L'impatience se faisait ressentir. Et si Ethan réussissait ? S'il y avait vraiment là, entre eux, un puits magique ? Un qui puisse accorder n'importe quel souhait ? Un que l'on ne retrouve que dans les contes de fées ? Pourquoi cet honneur lui reviendrait-il ? Parce qu'il a été le premier à le trouver ? Non. Théoriquement, le puits est et a toujours été à Margarette. Il était sien au moment même où elle avait signé ce fichu beau de papier qu'était l'acte notarié. Allait-elle réellement laissé un autre lui voler cette chance ?

Alors qu'Ethan s'approcha du rebord en pierre du puits, le vent se leva soudainement et les branches des pins s'agitèrent autour d'eux. Encore une journée où la météo ne serait guère de leur côté.

"Non !"

Un écho se fit entendre à travers les arbres et les sapins. Une voix ? Non. Ce n'était probablement que le sifflant du vent à travers la montagne.

"Non !"

Qu'était-ce ?

Alors qu'Ethan, planté comme un piquet, mains jointes, penché légèrement au-dessus du puits, s'apprêtait à formuler sa requête, un frisson glacial parcourut l'échine de Margarette n'ayant de cesse que d'observer la scène.

"Empêche-le."

À sa droite, dans la brume épaisse les entourant, une silhouette se dessina. Une autre qu'elle ne connaissait que trop bien. Une autre qu'elle avait d'ores et déjà aperçue au sein même du manoir. À l'époque, elle avait pris cela pour une hallucination.
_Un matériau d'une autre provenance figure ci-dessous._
def atileEffect (d a : Nat) (cs : CoreSt) : CoreSt × Flags :=
  let x := tcT cs a
  let td := accType (tcAcc cs d)
  let ftz := ftzOf cs.mtx.fpmode
  let rows := (List.range (tcRows x)).map fun m =>
    let r := readTile cs a m
    let tag := maxTag r.tag (if tcScle x then (readTile cs (tcScl x) m).tag else none)
    (List.range (tcK x)).map fun j => match tag with
      | some c => ({ val := 0, tag := some c } : LaneOut)
      | none =>
        let y := tileConv (tcType x) (tcWidth x) td td.width ftz (scaleByte cs x m j) (rowElem r (tcWidth x) j)
        { val := y.1, flags := y.2 }
  (putAcc cs d td.width rows, rowsFlags rows)

/-- The tiles that an operand brings with it: its scale tile and its metadata tile. -/
def sideTiles (v : Nat) : List Nat :=
  (if tcScle v then [tcScl v] else []) ++ (if tcMetae v then [tcMeta v] else [])

/-- ATILE: Converts a tile into accumulator rows (R216). -/
def execAtile (k : Ctl) (d a : Nat) (s : State) : Out :=
  issue (.atile k d a) s fun s =>
    mtxBody (a :: sideTiles (tcT (focusCs s) a)) [] (some d) 8 (atileCheck d a) (atileEffect d a) s

/-! ### Pairings and shapes (R204 to R206) -/

/-- How an accepted pairing is computed: by R45 with groups of g, by R50, or by R49. -/
inductive MKind where
  | flt (g : Nat)
  | int
  | dbl
  deriving DecidableEq, Repr

def isF8 (t : ElemType) : Bool := t == .e4m3 || t == .e5m2
def isI8 (t : ElemType) : Bool := t == .i8 || t == .u8
def accSmall (t : ElemType) : Bool := t == .f16 || t == .bf16 || t == .f32

/-- The pairings of R204, from the control values of A, B and the accumulator. -/
def pairing (x y acc : Nat) (sat : Bool) : Option MKind :=
  let ta := tcType x
  let tb := tcType y
  let sc := tcScle x
  let t := accType acc
  if tcScle x != tcScle y then none
  else if tcE4 x || tcE4 y then (if tcE4 x && tcE4 y && !sc && t == .i32 then some .int else none)
  else if isI8 ta && isI8 tb && !sc then (if t == .i32 then some .int else none)
  else if sat then none
  else if ta == .f16 && tb == .f16 then (if !sc && (t == .f16 || t == .f32) then some (.flt 16) else none)
  else if ta == .bf16 && tb == .bf16 then (if !sc && (t == .bf16 || t == .f32) then some (.flt 16) else none)
  else if ta == .f32 && tb == .f32 then (if !sc && t == .f32 then some (.flt 4) else none)
  else if ta == .f64 && tb == .f64 then (if !sc && t == .f64 then some .dbl else none)
  else if ta == .e2m1 && tb == .e2m1 then (if accSmall t then some (.flt 32) else none)
  else if isF8 ta && isF8 tb then (if accSmall t then some (.flt 32) else none)
  else if sc && (isF8 ta || ta == .i8) && (isF8 tb || tb == .i8) then (if accSmall t then some (.flt 32) else none)
  else none

/-- Stored elements per 48 of MMA.SP; 0 stands for a dense A. -/
def spCount (n : Nat) : Nat := match n with | 0 => 8 | 1 => 12 | 2 => 16 | _ => 24

/-- Array occupancy (R206). -/
def occupancy (w kd : Nat) (sp : Bool) : Nat :=
  let c := match w with
    | 16 => kd | 8 => (kd + 1) / 2 | 4 => (kd + 3) / 4 | 32 => 4 * kd | _ => 8 * kd
  if sp then (c + 1) / 2 else c

/-- The tiles of one half of an operation: the core that holds A, the core that holds B and the accumulator, and the numbers. -/
structure Half where
  lead : CoreSt
  own : CoreSt
  half : Nat
  d : Nat
  a : Nat
  b : Nat
  /-- Stored elements per 48, or 0. -/
  n : Nat
  deriving DecidableEq, Repr

def Half.x (h : Half) : Nat := tcT h.lead h.a
def Half.y (h : Half) : Nat := tcT h.own h.b
def Half.acc (h : Half) : Nat := tcAcc h.own h.d
def Half.kd (h : Half) : Nat := tcK h.y

/-- The shape rules (R205, check 4). -/
def shapeOk (h : Half) : Bool :=
  let sp := h.n != 0
  let kOk := if sp then h.kd % 48 == 0 && tcK h.x == h.kd / 48 * h.n else tcK h.x == h.kd
  let mOk :=
    if sp then
      let v := tcT h.lead (tcMeta h.x)
      tcMetae h.x && !tcMetae h.y && tcCfg v && tcType v == .u8 && !tcE4 v && !tcScle v && !tcMetae v &&
        tcRows h.x ≤ tcRows v && h.kd / 48 * h.n * 6 / 8 ≤ tcBytes v
    else !tcMetae h.x && !tcMetae h.y
  let sOk := !tcScle h.x ||
    (scaleShape h.lead (tcScl h.x) (tcRows h.x) h.kd && scaleShape h.own (tcScl h.y) (tcRows h.y) h.kd && (!sp || h.kd % 96 == 0))
  let side := sideTiles h.x ++ (if h.half = 0 then sideTiles h.y else [])
  kOk && tcRows h.y ≤ 4096 / ewOf h.own h.d && mOk && sOk && side.all (fun t => t != h.a && (h.half != 0 || t != h.b)) &&
    (sideTiles h.y).all fun t => t != h.b

/-- Index j of group g of a row of metadata (R32). -/
def metaIdx (r : TileRow) (n g j : Nat) : Nat := laneOf 6 r.data.toNat (g * n + j)

/-- Strictly increasing and at most 47. -/
def groupValid : List Nat → Bool
  | [] => true
  | [x] => x ≤ 47
  | x :: y :: t => x < y && groupValid (y :: t)

/-- Check 5: the metadata of rows 0 to M − 1. -/
def metaOk (h : Half) : Bool :=
  h.n == 0 || (List.range (tcRows h.x)).all fun m =>
    (List.range (h.kd / 48)).all fun g =>
      groupValid ((List.range h.n).map fun j => metaIdx (readTile h.lead (tcMeta h.x) m) h.n g j)

/-- The tiles read with their rows, on the core of A and on the core of B. -/
def Half.leadTiles (h : Half) : List (Nat × Nat) := (h.a :: sideTiles h.x).map fun t => (t, tcRows h.x)
def Half.ownTiles (h : Half) : List (Nat × Nat) := (h.b :: sideTiles h.y).map fun t => (t, tcRows h.y)

/-- Check 6. -/
def tilesClean (h : Half) : Bool :=
  (h.leadTiles.all fun p => (tileTags h.lead p.1 p.2).isNone) && h.ownTiles.all fun p => (tileTags h.own p.1 p.2).isNone

/-- The first half for which a check fails. -/
def failing (hs : List Half) (f : Half → Bool) : Option Nat := (hs.find? fun h => !f h).map (·.half)

/-- Checks 2 to 6 over the halves. -/
def mmaCheck (hs : List Half) (sat : Bool) : Option FaultRec :=
  match failing hs fun h => tcCfg h.x && tcCfg h.y with
  | some k => some { trap := .tileShape, arg := k }
  | none =>
    match failing hs fun h => (pairing h.x h.y h.acc sat).isSome with
    | some k => some { trap := .mmaType, arg := k }
    | none =>
      match failing hs shapeOk with
      | some k => some { trap := .tileShape, arg := k }
      | none =>
        match failing hs metaOk with
        | some k => some { trap := .sparseMeta, arg := k }
        | none => (failing hs tilesClean).map fun k => { trap := .tilePoison, arg := k }

/-! ### Multiplication (R45 to R50, R207, R209) -/

/-- Dense positions of row m of A: element k's place among the stored ones, or none when it is skipped. -/
def storedAt (h : Half) (m k : Nat) : Option Nat :=
  if h.n = 0 then some k
  else
    let r := readTile h.lead (tcMeta h.x) m
    let g := k / 48
    ((List.range h.n).find? fun j => metaIdx r h.n g j == k % 48).map fun j => g * h.n + j

/-- Bits of element k of row m of A with its scale; none when it is skipped. -/
def aElem (h : Half) (m k : Nat) : Option (Nat × Option Nat) :=
  (storedAt h m k).map fun j => (rowElem (readTile h.lead h.a m) (tcWidth h.x) j, scaleByte h.lead h.x m k)

def bElem (h : Half) (n k : Nat) : Nat × Option Nat :=
  (rowElem (readTile h.own h.b n) (tcWidth h.y) k, scaleByte h.own h.y n k)

def scaledV (v : Nat) (x : Nat × Option Nat) : FVal :=
  let y := elemV (tcType v) (tcWidth v) x.1
  match x.2 with | none => y | some e => scaleV e y

/-- A product of two elements that are not NaN: none when it is ∞ × 0 (R46). -/
def prodV (a b : FVal) : Option FVal :=
  match a, b with
  | .fin n1 m1 e1, .fin n2 m2 e2 => some (.fin (n1 != n2) (m1 * m2) (e1 + e2))
  | x, y => if x.isZero || y.isZero then none else some (.inf (x.neg != y.neg))

/-- Exact sum of finite values, with the zero sign of R45. -/
def sumFin (ps : List FVal) : FVal :=
  let r := ps.foldl (fun a p => match a, p with
    | .fin n1 m1 e1, .fin n2 m2 e2 => addFin .rne n1 m1 e1 n2 m2 e2
    | a, _ => a) (.fin false 0 0)
  if r.isZero then .fin (ps.all fun p => p.isZero && p.neg) 0 0 else r

/-- The sum of one group (R45, R46): a NaN result is invalid (DEDUCED, log entry 25). -/
def groupSum (ps : List (Option FVal)) : FRes :=
  if ps.any (·.isNone) then { v := .nan false, fl := flNV }
  else
    let vs := ps.filterMap id
    let infs := vs.filter FVal.isInf
    match infs with
    | [] => { v := sumFin vs }
    | x :: t => if t.all (fun y => y.neg == x.neg) then { v := .inf x.neg } else { v := .nan false, fl := flNV }

/-- Adds the groups in turn; a NaN stays (R45, R46). The rounding flags of the groups before the one that makes the element NaN
stand, and those of the later groups are not raised (DESIGN CHOICE, log entry 66). -/
def addGroups (t : Fmt) (ftz : Bool) : List (List (Option FVal)) → Nat → Flags → Nat × Flags
  | [], acc, fl => (acc, fl)
  | g :: gs, acc, fl =>
    let s := groupSum g
    if s.v.isNan then (nanBits t, fl ||| s.fl)
    else
      let r := roundF t .rne ftz s
      let a := roundF t .rne ftz (addV .rne (readF t ftz acc) (readF t ftz r.1))
      if (decodeF t a.1).isNan then (nanBits t, fl ||| r.2 ||| a.2) else addGroups t ftz gs a.1 (fl ||| r.2 ||| a.2)

/-- The products of the pairs of each group that hold no NaN. -/
def numberProducts (gs : List (List (FVal × FVal))) : List (List (Option FVal)) :=
  gs.map fun g => (g.filter fun p => !p.1.isNan && !p.2.isNan).map fun p => prodV p.1 p.2

/-- Whether any group has a product of infinity and zero, or infinite products of both signs: invalid, whatever else the element
holds (R46). -/
def groupsInvalid (gs : List (List (FVal × FVal))) : Bool := (numberProducts gs).any fun g => (groupSum g).fl != 0

/-- Whether an infinite accumulator meets an infinite sum of the other sign, the products of NaN left aside: invalid, whatever else the
element holds (R46) (DESIGN CHOICE, log entry 66). -/
def accInvalid (t : Fmt) (ftz : Bool) (old : Nat) (gs : List (List (FVal × FVal))) : Bool :=
  !(decodeF t old).isNan && (addGroups t ftz (numberProducts gs) old 0).2 &&& flNV != 0

/-- One output element of a floating-point operation: the included pairs of each group. An element with a NaN operand, scale or
accumulator raises no rounding flag (DESIGN CHOICE, log entry 66). -/
def fltElem (t : Fmt) (ftz : Bool) (old : Nat) (gs : List (List (FVal × FVal))) : Nat × Flags :=
  let nv : Flags := if groupsInvalid gs then flNV else 0
  if gs.any (fun g => g.any fun p => p.1.isNan || p.2.isNan) || (decodeF t old).isNan then
    (nanBits t, if accInvalid t ftz old gs then flNV else nv)
  else addGroups t ftz (gs.map fun g => g.map fun p => prodV p.1 p.2) old nv

/-- FP64: one fused multiply-add per k (R49). -/
def dblElem (t : Fmt) (ftz : Bool) : List (FVal × FVal) → Nat → Flags → Nat × Flags
  | [], acc, fl => (acc, fl)
  | p :: ps, acc, fl =>
    let r := roundF t .rne ftz (fmaV .rne p.1 p.2 (readF t ftz acc))
    dblElem t ftz ps r.1 (fl ||| r.2)

/-- Integer groups (R50). -/
def intElem (sat : Bool) : List (List (Int × Int)) → Int → Int
  | [], acc => acc
  | g :: gs, acc =>
    let s := acc + g.foldl (fun a p => a + p.1 * p.2) 0
    intElem sat gs (asInt 32 (if sat then satTo true 32 s else wrapTo 32 s))

/-- Included positions of row m of A and row n of B. -/
def pairsOf (h : Half) (m n : Nat) : List (Nat × (Nat × Option Nat) × (Nat × Option Nat)) :=
  (List.range h.kd).filterMap fun k => (aElem h m k).map fun x => (k, x, bElem h n k)

/-- The included pairs by groups of g dense positions. -/
def grouped {α : Type} (g kd : Nat) (ps : List (Nat × α)) : List (List α) :=
  (List.range ((kd + g - 1) / g)).map fun i => (ps.filter fun p => p.1 / g == i).map (·.2)

def intOf (v x : Nat) : Int := intVal (tcType v).isSigned (tcWidth v) x

/-- Element (m, n) of the result from its old bits. -/
def mmaElem (h : Half) (kind : MKind) (sat ftz : Bool) (m n old : Nat) : Nat × Flags :=
  let ps := pairsOf h m n
  let t := accType h.acc
  match kind with
  | .flt g => fltElem (fmtOf t) ftz old (grouped g h.kd (ps.map fun p => (p.1, (scaledV h.x p.2.1, scaledV h.y p.2.2))))
  | .dbl => dblElem (fmtOf t) ftz (ps.map fun p => (scaledV h.x p.2.1, scaledV h.y p.2.2)) old 0
  | .int => (wrapTo 32 (intElem sat (grouped 32 h.kd (ps.map fun p => (p.1, (intOf h.x p.2.1.1, intOf h.y p.2.2.1)))) (asInt 32 old)), 0)

/-- Rows of the result of one half. -/
def mmaRows (h : Half) (kind : MKind) (sat ftz : Bool) : List (List LaneOut) :=
  let w := (accType h.acc).width
  (List.range (tcRows h.x)).map fun m =>
    let old := accRow h.own h.d m
    (List.range (tcRows h.y)).map fun n => match vTag w old n with
      | some c => ({ val := 0, tag := some c } : LaneOut)
      | none => let r := mmaElem h kind sat ftz m n (vLane w old n); { val := r.1, flags := r.2 }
Un excès de fatigue. Une illusion due à sa propre folie.

Dans ce cas, comment expliquer cette apparition-là ? Celle d'Heather. La jeune femme du portrait déchiré.

"Non, il ne faut pas !"

Sa voix stridente n'était qu'audible que pour Margarette qui la voyait fixer Ethan avec tout le désespoir et le désarroi du monde. Pourquoi ? Pourquoi lui ? Que faisait-il de... Ah. Le puits.

Sans comprendre le comment du pourquoi, Margarette se précipita et à peine ses lèvres s'entrouvrirent qu'elle plaque le jeune homme à même le sol dans la boue et les feuilles humides.

— Qu'est-ce que vous faites ? râla-t-il en se débattant afin de se libérer de son emprise.

— Non,il ne faut pas ! s'écria la jeune femme en resserant ses bras autour de sa taille.

C'était ce qu'elle avait dit. Mot pour mot. A l'identique.

C'était ce qu'elle avait dit, comme si, le temps d'une seconde à peine, Margarette fut habitée par son esprit.

— Êtes-vous devenue ma folle ma parole ? Mais lâchez-moi ! Arrêtez donc votre comédie !

Puis, revenant à la réalité, la jeune femme réalisa ce qu'elle venait de faire. Ce qu'elle avait dit. A présent, il n'y avait que ses grands yeux mécontents, la dévisageant gravement.

— C'est donc de cela dont il est réellement question, n'est-ce pas ? fit Ethan dans un râle, Vous n'êtes pas venu vous moquer, non. C'est un comportement bien trop bas pour une dame telle que vous ! Vous êtes juste venue m'enlever la seule et unique lueur d'espoir qu'il me restait. Vous êtes venue me retirer ceci afin que je sois malheureux moi aussi. Je vous savais bien des choses, Margarette Heelz, mais vil et perfide n'en faisait définitivement pas partie.

Réussissant à se dégager de la jeune femme sans trop de difficultés, Ethan se releva et tapotant ses vêtements afin d'en retirer toutes les feuilles mortes collées sur ces derniers.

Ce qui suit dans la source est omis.